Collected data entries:
──────
/-- Settles O19: the operations by the row of their select, the commands by their CMD byte. -/
theorem decodeEncodeRoundTrip : Obligations.DecodeEncodeRoundTrip := by
  intro i h
  cases i with
  | respCheck dst src cmd rsp => exact (decode_opRequest ..).trans (if_pos h)
  | crcInit | crcUpdate | crcRead | crcCompute | encode | decode | rxByte | rxFlush => exact decode_opRequest ..
  | whoAmI dst src p => exact decode_wireRequest .whoAmI dst src p (of_decide_eq_true h)
  | getTemperature dst src p => exact decode_wireRequest .getTemperature dst src p (of_decide_eq_true h)
  | getDipoleMoment dst src p => exact decode_wireRequest .getDipoleMoment dst src p (of_decide_eq_true h)
  | setDipoleMomentSetpoint dst src p =>
    exact decode_wireRequest .setDipoleMomentSetpoint dst src p (of_decide_eq_true h)
  | start dst src p => exact decode_wireRequest .start dst src p (of_decide_eq_true h)
  | stop dst src p => exact decode_wireRequest .stop dst src p (of_decide_eq_true h)
  | getStatus dst src p => exact decode_wireRequest .getStatus dst src p (of_decide_eq_true h)

/-- An operand list that a select accepts is the one that the encoder writes. -/
theorem decodeOperands_ok {sel : Select} {operands : List Operand} {i : Instr}
    (h : decodeOperands sel operands = .ok i) : i.wellFormed = true ∧ encode i = opRequest sel operands := by
  unfold decodeOperands at h
  split at h
  -- RESP_CHECK's row, whose Frame operand is checked, and the lists that are no row's
  case h_7 =>
    split at h
    case isTrue hf => cases h; exact ⟨hf, rfl⟩
    case isFalse => cases h
  case h_10 => cases h
  -- every other row
  all_goals cases h; exact ⟨rfl, rfl⟩

/-- An unassigned CMD byte is none of the seven (44_command_catalog.md R98). -/
theorem not_mem_of_commandOf_eq_none {cmd : Byte} (h : commandOf cmd = none) :
    cmd ∉ [0x10#8, 0x20, 0x21, 0x22, 0x25, 0x26, 0x34] := by
  have hids : [0x10#8, 0x20, 0x21, 0x22, 0x25, 0x26, 0x34] = catalog.map cmdId := rfl
  rw [hids, List.mem_map]
  rintro ⟨c, -, rfl⟩
  rw [commandOf_cmdId] at h
  cases h

/-- Settles O20: a record is the encoding of what it is read as, and so is a frame with an assigned CMD byte. -/
theorem decodedIsTheEncoding : Obligations.DecodedIsTheEncoding := by
  intro r i h
  cases r with
  | op r =>
    rw [decode, decodeOp] at h
    cases hsel : Select.ofCode r.op with
    | none => simp [hsel] at h
    | some sel =>
      rw [hsel] at h
      obtain ⟨hwf, henc⟩ := decodeOperands_ok h
      rw [opRequest, Select.code_of_ofCode _ _ hsel] at henc
      exact ⟨hwf, .inl henc⟩
  | wire bytes =>
    rw [decode, decodeWire] at h
    cases hf : parseFrame bytes with
    | error e => simp [hf] at h
    | ok f =>
      obtain ⟨rfl, hp, -⟩ := parseFrame_ok bytes f hf
      rw [hf] at h
      obtain rfl : sendInstr f = i := Except.ok.inj h
      rw [sendInstr]
      cases hc : commandOf f.cmd with
      | none =>
        exact ⟨rfl, .inr ⟨f.dst, f.src, f.cmd, f.payload, rfl, hp, not_mem_of_commandOf_eq_none hc, rfl⟩⟩
      | some c =>
        refine ⟨(wellFormed_commandInstr ..).trans (decide_eq_true hp), .inl ?_⟩
        rw [← cmdId_of_commandOf _ _ hc]
        exact encode_commandInstr ..

/-- Settles O22: the command of the CMD byte, if it has one. -/
theorem wireFrameNamedByCommandByte : Obligations.WireFrameNamedByCommandByte := by
  intro dst src cmd p hp
  rw [wireFrame_eq_buildFrame, decode_wire_buildFrame _ _ _ _ hp, sendInstr]
  cases hc : commandOf cmd with
  | some c =>
    obtain rfl := cmdId_of_commandOf cmd c hc
    cases c <;> rfl
  | none =>
    have hnot := not_mem_of_commandOf_eq_none hc
    simp only [List.mem_cons, not_or] at hnot
    obtain ⟨h10, h20, h21, h22, h25, h26, h34, -⟩ := hnot
    rw [if_neg (show ¬cmd = 0x10 from h10), if_neg h20, if_neg h21, if_neg h22, if_neg h25, if_neg h26, if_neg h34]

/-- Settles O21. -/
theorem writtenWordsDecode : Obligations.WrittenWordsDecode :=
  ⟨rfl, rfl, rfl, rfl, rfl, rfl⟩

end Sys2Proof
end

section
/-! The step, event by event, and runs of steps (30_encoding.md R53, 20_memory.md R38 and R40, 70_reset_and_hazards.md
R114 and R117). -/

namespace Sys2Proof.Machine

section
variable (s : State) (rest : List Event)

theorem step_of_idle (h : s.inbox = []) : step s = .next s := by
  rw [step, State.nextEvent_nil s h]

theorem step_of_txTake (h : s.inbox = .txTake :: rest) : step s = .next (State.takeTx { s with inbox := rest }) := by
  rw [step, State.nextEvent_cons s _ _ h]

theorem step_of_issue (r : Request) (i : Instr) (h : s.inbox = .issue r :: rest) (hd : decode r = .ok i) :
    step s = exec i { s with inbox := rest } := by
  rw [step, State.nextEvent_cons s _ _ h]
  simp only [hd]

end

/-- Settles O2, one event at a time. -/
theorem stepPerformsDecodedOperation : Obligations.StepPerformsDecodedOperation := by
  refine ⟨step_of_idle, fun s rest h => ?_, fun s r rest i h hd _ => step_of_issue s rest r i h hd⟩
  rw [step_of_txTake s rest h, State.takeTx]
  split <;> rfl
──────
• YOUR ASSIGNMENT:
Stop at the line containing "setDipoleMomentSetpoint dst src p =>". Please print exactly every line before it from the start of the records, plus that line itself, and nothing else.

• ANSWER BOX:
/-- Settles O19: the operations by the row of their select, the commands by their CMD byte. -/
theorem decodeEncodeRoundTrip : Obligations.DecodeEncodeRoundTrip := by
  intro i h
  cases i with
  | respCheck dst src cmd rsp => exact (decode_opRequest ..).trans (if_pos h)
  | crcInit | crcUpdate | crcRead | crcCompute | encode | decode | rxByte | rxFlush => exact decode_opRequest ..
  | whoAmI dst src p => exact decode_wireRequest .whoAmI dst src p (of_decide_eq_true h)
  | getTemperature dst src p => exact decode_wireRequest .getTemperature dst src p (of_decide_eq_true h)
  | getDipoleMoment dst src p => exact decode_wireRequest .getDipoleMoment dst src p (of_decide_eq_true h)
  | setDipoleMomentSetpoint dst src p =>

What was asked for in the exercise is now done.